Stored data:
[Start of Attachment]
/-- The sort is stable: symbols of one count stay in first-seen order. -/
theorem tableOrder_stable (f : FreqTable) (c : Word64) :
    f.tableOrder.filter (fun b => f.count b == c) = f.firstSeen.filter (fun b => f.count b == c) := by
  have : Std.Total fun a b : Byte => (f.count b).toNat ≤ (f.count a).toNat := ⟨fun a b => by omega⟩
  have : IsTrans Byte fun a b => (f.count b).toNat ≤ (f.count a).toNat := ⟨fun a b c h k => by omega⟩
  have hsub : (f.firstSeen.filter (fun b => f.count b == c)).Sublist f.tableOrder := by
    refine List.sublist_insertionSort ?_ List.filter_sublist
    rw [List.pairwise_filter]
    refine List.pairwise_of_forall fun a b ha hb => ?_
    rw [beq_iff_eq.1 ha, beq_iff_eq.1 hb]
  have h2 : (f.firstSeen.filter fun b => f.count b == c).Sublist (f.tableOrder.filter fun b => f.count b == c) := by
    have := hsub.filter (fun b => f.count b == c)
    simpa [List.filter_filter] using this
  exact (h2.eq_of_length ((tableOrder_perm f).filter _).length_eq.symm).symm

/-! ### The entries FT_BUILD writes -/

/-- The running sum of the counts of a list of symbols. -/
theorem fillTable_rest (l : List Byte) (i : Nat) (acc : Word64) (f : FreqTable) :
    (fillTable l i acc f).cnt = f.cnt ∧ (fillTable l i acc f).ord = f.ord ∧
      (fillTable l i acc f).nseen = f.nseen ∧ (fillTable l i acc f).total = f.total := by
  induction l generalizing i acc f with
  | nil => exact ⟨rfl, rfl, rfl, rfl⟩
  | cons b l ih => exact ih _ _ _

theorem fillTable_entry_lt (l : List Byte) (i : Nat) (acc : Word64) (f : FreqTable) {j : Nat} (hj : j < i) :
    (fillTable l i acc f).entry j = f.entry j := by
  induction l generalizing i acc f with
  | nil => rfl
  | cons b l ih =>
    rw [fillTable, ih (i + 1) _ _ (by omega), entry_setEntry, if_neg (by omega)]

theorem fillTable_entry_ge (l : List Byte) (i : Nat) (acc : Word64) (f : FreqTable) {j : Nat}
    (hj : i + l.length ≤ j) : (fillTable l i acc f).entry j = f.entry j := by
  induction l generalizing i acc f with
  | nil => rfl
  | cons b l ih =>
    rw [List.length_cons] at hj
    rw [fillTable, ih (i + 1) _ _ (by omega), entry_setEntry, if_neg (by omega)]

/-- Entry i + k after the loop: symbol k of the list, its count, the running sums (41_frequency_table.md R144). -/
theorem fillTable_entry (l : List Byte) (i : Nat) (acc : Word64) (f : FreqTable) (k : Nat) (hk : k < l.length)
    (hn : i + l.length ≤ 256) :
    (fillTable l i acc f).entry (i + k) =
      ⟨l[k], f.count l[k],
        acc + BitVec.ofNat 64 ((l.take k).map fun b => (f.count b).toNat).sum,
        acc + BitVec.ofNat 64 ((l.take (k + 1)).map fun b => (f.count b).toNat).sum⟩ := by
  induction l generalizing i acc f k with
  | nil => simp at hk
  | cons b l ih =>
    rw [List.length_cons] at hn hk
    rw [fillTable]
    cases k with
    | zero =>
      rw [fillTable_entry_lt _ _ _ _ (by omega), entry_setEntry, if_pos ⟨by omega, by omega⟩]
      simp
    | succ k =>
      rw [show i + (k + 1) = i + 1 + k by omega, ih (i + 1) _ _ k (by omega) (by omega)]
      simp only [setEntry_count, List.getElem_cons_succ, List.take_succ_cons, List.map_cons, List.sum_cons,
        BitVec.ofNat_add, BitVec.ofNat_toNat, BitVec.setWidth_eq, BitVec.add_assoc]

/-- The loop extends a partition. -/
theorem fillTable_partition (l : List Byte) (i : Nat) (acc : Word64) (f : FreqTable)
    (h : PrefixPartition f i acc.toNat) (hn : i + l.length ≤ 256) (hd : l.Nodup)
    (hs : ∀ j < i, (f.entry j).sym ∉ l) (hc : ∀ b ∈ l, 1 ≤ (f.count b).toNat)
    (hlt : acc.toNat + (l.map fun b => (f.count b).toNat).sum < 2 ^ 64) :
    PrefixPartition (fillTable l i acc f) (i + l.length)
      (acc.toNat + (l.map fun b => (f.count b).toNat).sum) := by
  induction l generalizing i acc f with
  | nil => exact h
  | cons b l ih =>
    simp only [List.length_cons, List.map_cons, List.sum_cons, List.nodup_cons, List.mem_cons, not_or] at *
    have ha : (acc + f.count b).toNat = acc.toNat + (f.count b).toNat := by
      rw [BitVec.toNat_add, Nat.mod_eq_of_lt (by omega)]
    have hsn := h.snoc (sym := b) (c := (f.count b).toNat) (by omega) (hc b (.inl rfl)) (fun j hj => (hs j hj).1)
      (by omega)
    rw [← ha] at hsn
    simp only [BitVec.ofNat_toNat, BitVec.setWidth_eq] at hsn
    rw [fillTable, show i + (l.length + 1) = i + 1 + l.length by omega, ← Nat.add_assoc, ← ha]
    refine ih (i + 1) _ _ hsn (by omega) hd.2 (fun j hj => ?_) (fun x hx => hc x (.inr hx)) (by
      simp only [setEntry_count]; omega)
    rw [entry_setEntry]
    split
    · exact hd.1
    · rename_i hne
      exact (hs j (by omega)).2

/-! ### Counting (41_frequency_table.md R143) -/

theorem count_setCount (f : FreqTable) (a b : Byte) (v : Word64) :
    (f.setCount a v).count b = if b = a then v else f.count b := by
  by_cases h : b = a
  · subst h; simp [FreqTable.count, FreqTable.setCount]
  · have hne : a.toNat ≠ b.toNat := fun e => h (BitVec.eq_of_toNat_eq e.symm)
    simp [FreqTable.count, FreqTable.setCount, h, Vector.getElem_set_ne _ _ hne]

@[simp] theorem noteFirstSeen_cnt (f : FreqTable) (b : Byte) : (f.noteFirstSeen b).cnt = f.cnt := by
  unfold FreqTable.noteFirstSeen; split <;> rfl

theorem countSymbol_count (f : FreqTable) (a b : Byte) :
    (f.countSymbol a).count b = if b = a then f.count b + 1#64 else f.count b := by
  have h : ∀ x, (f.noteFirstSeen a).count x = f.count x := fun x => by
    unfold FreqTable.noteFirstSeen; split <;> rfl
  show ((f.noteFirstSeen a).setCount a _).count b = _
  rw [count_setCount, h]
  split
  · rename_i e; rw [e]
  · rfl

theorem mem_firstSeen_count {f : FreqTable} (h : CountsAgree f) (b : Byte) : f.count b ≠ 0#64 ↔ b ∈ f.firstSeen := by
  have := h.2.2.1 b.toNat b.isLt
  simpa using this

theorem length_firstSeen {f : FreqTable} (h : f.nseen.toNat ≤ 256) : f.firstSeen.length = f.nseen.toNat := by
  simp [FreqTable.firstSeen, h]

/-- Distinct bytes, none of them `b`: fewer than 256. -/
theorem length_lt_of_not_mem {l : List Byte} (hd : l.Nodup) {b : Byte} (hb : b ∉ l) : l.length < 256 := by
  have hnd : (b :: l).Nodup := List.nodup_cons.2 ⟨hb, hd⟩
  have := (hnd.map (f := BitVec.toFin) (fun _ _ h => BitVec.eq_of_toFin_eq h)).length_le_card
  simpa using this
[End of Attachment]
Aim of the exercise:
Return every line above in which the string "running" occurs.

Answer for this exercise:
/-- The running sum of the counts of a list of symbols. -/
/-- Entry i + k after the loop: symbol k of the list, its count, the running sums (41_frequency_table.md R144). -/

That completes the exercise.